Record excerpts |
/-- A KERNEL node's launch, at the GRAPH record's queue (R334). -/
def startKernel (s : State) (launch n : Nat) (l : Launch) (g : Graph) (r : List Byte) : State :=
  if !hubReady s l.ctx .read (nodeAddr r) 64 then hubMiss s l.ctx .read (nodeAddr r) 64
  else
    let x := hubRead s l.ctx (nodeAddr r) 64
    let d : W64 := BitVec.ofNat 64 (leAt x 0 8)
    if leAt x 31 1 ≠ 0 then graphBad s launch n 0
    else if !hubReady s l.ctx .read d 32 then hubMiss s l.ctx .read d 32
    else
      let k := parseKernel (hubRead s l.ctx d 32)
      let s := rangesTouch s l.ctx [(nodeAddr r, 64), (d, 32)]
      match refusal x k, k with
      | none, some k =>
        let t := takeNumber s
        let y := { launchOf x k l.queue l.slotSeq l.ctx l.prio with node := some (launch, n), regions := tabGet g.regions n [] }
        let s := t.2
        setNode { s with disp := { s.disp with launches := tabPut s.disp.launches t.1 y } } launch n .running
      | _, _ => graphBad s launch n 0

/-- A COPY node's command for the hub's copy unit (R333, R334). -/
def startNodeCopy (s : State) (launch n : Nat) (l : Launch) (r : List Byte) : State :=
  if !hubReady s l.ctx .read (nodeAddr r) 64 then hubMiss s l.ctx .read (nodeAddr r) 64
  else match parseDesc (hubRead s l.ctx (nodeAddr r) 64) with
    | none => graphBad s launch n 0
    | some d =>
      let s := hubTouch s l.ctx (nodeAddr r) 64
      if d.ssp ≠ .g ∨ d.dsp ≠ .g ∨ d.bar.isSome ∨ d.mc then graphBad s launch n 0
      else
        let own := s.nextId
        let c : Cmd :=
          { kind := .copy, gang := gangKey own 0, before := [], access := own, block := own, core := 288, ssp := .g, dsp := .g,
            src := d.src, dst := d.dst, esz := d.esz, ext := d.ext, str := d.str, side := d.side,
            total := copyTotal d.esz d.ext, bar := none, arr := false, stamp := d.stamp, follow := none, locks := [],
            group := 0, rbar := 0, range := none, waiting := [], acks := [], buf := [], landed := 0, started := true,
            barDone := false, stampDone := false, done := false, node := some (launch, n), ctx := l.ctx, refused := false }
        setNode (startCopy { s with nextId := own + 1 } c) launch n .running

/-- The unit number by which a node's own request is known. -/
def nodeUnit (launch n : Nat) : Nat × Nat := (1, 65536 * launch + n)

/-- A SIGNAL node's write: a release at sys scope (R334). -/
def startSignal (s : State) (launch n : Nat) (l : Launch) (r : List Byte) : State :=
  let kind : ReqKind := if nodeCode r = 0 then .write else .rmw .add 2
  setNode (hubReq s l.ctx (some (nodeUnit launch n)) kind .rel 5 (nodeAddr r) 8 (leBytes 8 (nodeValue r).toNat)) launch n .running
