-- ==== Sys2Proof/Machine/Spdm.lean ====
section
/-! DEFINITION. SPDM as responder, keying of scale-up links, and boot (R376 to R379). -/

namespace Sys2Proof.Machine

/-- A message leaves on the management path. -/
def sendMessage (s : State) (code : Nat) (bs : List Byte) : State := { s with out := s.out ++ [.message code bs] }

/-- Set how far the negotiation on the management path has come: version, capabilities, algorithms (R379). -/
def setSpdm (s : State) (n : Nat) : State := putIsland s { s.island with spdmState := n }

/-- SPDM request codes of R379, as SPDM 1.3 numbers them (log 35); ERROR is 0x7F. -/
def spdmError (s : State) : State := sendMessage s 0x7F []

/-- An answer to a request that needs the negotiation to have come so far (R379; logs 11, 35). -/
def spdmReply (s : State) (need code : Nat) (request : List Byte) : State :=
  if need ≤ s.island.spdmState then sendMessage s code (Config.spdmAnswer code request) else spdmError s

/-- GET_VERSION: a new negotiation (R379). -/
def execGetVersion (s : State) : Answer := .next (spdmReply (setSpdm s 1) 0 0x84 [])

/-- GET_CAPABILITIES (R379). -/
def execGetCapabilities (s : State) : Answer :=
  .next (if 1 ≤ s.island.spdmState then spdmReply (setSpdm s 2) 1 0xE1 [] else spdmError s)

/-- NEGOTIATE_ALGORITHMS: there is one algorithm set, and a request that does not offer it is answered with an error (R379). -/
def execNegotiateAlgorithms (request : List Byte) (s : State) : Answer :=
  .next (if 2 ≤ s.island.spdmState ∧ Config.offersSet request = true then spdmReply (setSpdm s 3) 2 0xE3 request else spdmError s)

/-- GET_DIGESTS (R379). -/
def execGetDigests (s : State) : Answer := .next (spdmReply s 3 0x81 [])

/-- GET_CERTIFICATE (R379). -/
def execGetCertificate (request : List Byte) (s : State) : Answer := .next (spdmReply s 3 0x82 request)

/-- CHALLENGE (R379). -/
def execChallenge (request : List Byte) (s : State) : Answer := .next (spdmReply s 3 0x83 request)

/-- GET_MEASUREMENTS: block i carries register i - 1; lost worlds are reported with it (R379, R382). -/
def execGetMeasurements (block : Nat) (s : State) : Answer :=
  .next (if 3 ≤ s.island.spdmState ∧ 1 ≤ block ∧ block ≤ 32 then
    let lost := (tabKeys (tabKeep s.island.worlds fun w => w.st == .lost)).flatMap (leBytes 2)
    sendMessage s 0xE0 (hashBytes (mreg s (block - 1)) ++ lost)
  else spdmError s)

/-- The island is the requester of a session (R379). -/
def peerAsks (peer : SpdmPeer) : Bool :=
  match peer with
  | .link _ asks => asks
  | .migration _ => true
  | .management => false

/-- KEY_EXCHANGE: a session is opened with its peer, the management path or the device at the other end of a link; as requester the
island has asked its way to here and sends its own request. A device that has not booted serves the management path only (R377, R379;
log 35). -/
def execKeyExchange (peer : SpdmPeer) (request : List Byte) (s : State) : Answer :=
  .next (if (if peer == .management then decide (3 ≤ s.island.spdmState) else s.mgmt.booted) then
    let s := putIsland s { s.island with
      sessions := s.island.sessions ++ [(s.island.nextSession, peer, false, 0)], nextSession := s.island.nextSession + 1 }
    if peerAsks peer then askSession s else sendMessage s 0xE4 (Config.spdmAnswer 0xE4 request)
  else spdmError s)

/-- A new session of a link: it is UP, its counters restart at 0, and its retry buffer goes again in its order under the new key
(R376). -/
def keyLink (s : State) (l : Nat) : State :=
  let x := linkOf s l
  let n := x.buffer.length
  let reseal (e : Flit × Nat) : Flit :=
    let c : W64 := BitVec.ofNat 64 e.2
    { e.1 with counter := c, bytes := flitBytes s l (x.keying + 1) c (BitVec.ofNat 32 (leAt e.1.bytes 0 4)) e.1.world e.1.plain }
  let s := putLink s l { x with
    sealSt := 0, sendCtr := BitVec.ofNat 64 n, recvCtr := 0, tries := 0, keying := x.keying + 1
    buffer := x.buffer.zipIdx.map reseal }
  let s := setField s (.sealstat l) 1 0 0
  if x.down || s.island.wrapped then s else sendQueued (resendAll s l) l

/-- FINISH: the session is complete (R376, R379). -/
def execFinish (session : Nat) (request : List Byte) (s : State) : Answer :=
  match s.island.sessions.find? fun x => x.1 == session && !x.2.2.1 with
  | none => .next (spdmError s)
  | some x =>
    let s := putIsland s { s.island with
      sessions := s.island.sessions.map fun y => if y.1 = session then (y.1, y.2.1, true, y.2.2.2) else y }
    let s := if peerAsks x.2.1 then askMessage s 0xE5 else sendMessage s 0xE5 (Config.spdmAnswer 0xE5 request)
    match x.2.1 with
    | .link l _ => .next (keyLink s l.toNat)
    | .migration _ | .management => .next s

/-- A complete session is open. -/
def sessionOpen (s : State) (session : Nat) : Bool := s.island.sessions.any fun x => x.1 == session && x.2.2.1

/-- KEY_UPDATE: the session goes on under its next key (R379). -/
def execKeyUpdate (session : Nat) (s : State) : Answer :=
  .next (if sessionOpen s session then
    sendMessage (putIsland s { s.island with
      sessions := s.island.sessions.map fun y => if y.1 = session then (y.1, y.2.1, y.2.2.1, y.2.2.2 + 1) else y })
      0xE9 (Config.spdmAnswer 0xE9 [])
  else spdmError s)

/-- Complete sessions with the device at the other end of a link. -/
def linkSessions (s : State) (l : Nat) : List (Nat × SpdmPeer × Bool × Nat) :=
  s.island.sessions.filter fun x => x.2.2.1 && (match x.2.1 with
    | .link k _ => k.toNat == l
    | .migration _ | .management => false)

/-- A link whose last session has ended has no key: STATE is unkeyed, and no flit passes until a new session completes (R376;
log 28). -/
def unkeyLink (s : State) (l : Nat) : State :=
  if linkSessions s l = [] then setField (putLink s l { linkOf s l with sealSt := 2 }) (.sealstat l) 1 0 2 else s

/-- END_SESSION (R376, R379). -/
def execEndSession (session : Nat) (s : State) : Answer :=
  .next (if sessionOpen s session then
    let t := sendMessage (putIsland s { s.island with sessions := s.island.sessions.filter fun y => y.1 != session })
      0xEC (Config.spdmAnswer 0xEC [])
    (match s.island.sessions.find? fun x => x.1 == session && x.2.2.1 with
      | some (_, .link l _, _) => unkeyLink t l.toNat
      | _ => t)
  else spdmError s)

/-- The ROM verifies the island firmware (R377). -/
def islandImageOk (x : BootImages) : Bool :=
  Config.sha512 x.islandKey == Config.fuseHash x.islandKeySlot && !Config.fuseRevoked x.islandKeySlot &&
  Config.verifies x.islandKey x.islandImage x.islandSig &&
  decide (Config.fuseVersion.toNat ≤ (Config.imageVersion x.islandImage).toNat)

/-- The island firmware verifies another image against the key list in its own signed image (R377). -/
def listedImageOk (x : BootImages) (key image sig : List Byte) : Bool :=
  (Config.keyList x.islandImage).contains key && Config.verifies key image sig &&
  decide (Config.fuseVersion.toNat ≤ (Config.imageVersion image).toNat)

/-- What register 5 measures: the device configuration, with the place of the tier's metadata area and the modes of the x16 ports
(R374, R378, R383; log 35 for its bytes). -/
def deviceConfig (x : BootImages) : List Byte := x.device ++ leBytes 8 x.tierArea.toNat ++ leBytes 1 x.pcie.toNat

/-- Extend a register by the hash of some bytes (R378). -/
def measure (s : State) (i : Nat) (bs : List Byte) : State := extendMreg s i (Config.sha512 bs)

/-- Boot from the island ROM (R377): each image is measured once verified; the management firmware fixes the modes of the ports
(R383). -/
def boot (x : BootImages) (s : State) : State :=
  let s := measure s 0 x.romState
  if !islandImageOk x then { s with mgmt := { s.mgmt with recovery := true } }
  else
    let s := measure (measure s 1 x.islandImage) 2 x.config
    if !listedImageOk x x.mgmtKey x.mgmtImage x.mgmtSig then sendMessage s 0 [0x42, 0x46]
    else
      let s := measure s 3 x.mgmtImage
      let s := { s with mgmt := { s.mgmt with pcie := x.pcie } }
      if !listedImageOk x x.dispKey x.dispImage x.dispSig then sendMessage s 0 [0x42, 0x46]
      else
        let s := measure (measure (measure s 4 x.dispImage) 5 (deviceConfig x)) 6 x.hostImage
        { s with mgmt := { s.mgmt with booted := true }, island := { s.island with tierArea := x.tierArea } }

/-- DEVICE_RESET: every register and unit is as reset leaves it, the queues of the storage engines among them (R388), a new device key
is made, and the chain of trust runs (R7, R374, R377, R378). Worlds that were lost stay reported, and a
tombstone stays until it is acknowledged (R381, R382; log 35). -/
def execDeviceReset (images : BootImages) (s : State) : Answer :=
  .next (boot images { State.reset with
    agenda := s.agenda
    tick := s.tick
    out := s.out
    island := { Island.reset with
      worlds := tabKeep s.island.worlds fun w => w.st == .lost || holdsTombstone w, boots := s.island.boots + 1
      tableKey := some (s.island.boots + 1), retention := some (s.island.boots + 1) } })

end Sys2Proof.Machine
end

Exercise directions |
When the line with "sessions := s.island.sessions ++" is reached in the data above, begin copying, and stop after the line with "let c : W64 := BitVec.ofNat 64 e.2"; copy each line exactly, both ends included.

Task response |
      sessions := s.island.sessions ++ [(s.island.nextSession, peer, false, 0)], nextSession := s.island.nextSession + 1 }
    if peerAsks peer then askSession s else sendMessage s 0xE4 (Config.spdmAnswer 0xE4 request)
  else spdmError s)

/-- A new session of a link: it is UP, its counters restart at 0, and its retry buffer goes again in its order under the new key
(R376). -/
def keyLink (s : State) (l : Nat) : State :=
  let x := linkOf s l
  let n := x.buffer.length
  let reseal (e : Flit × Nat) : Flit :=
    let c : W64 := BitVec.ofNat 64 e.2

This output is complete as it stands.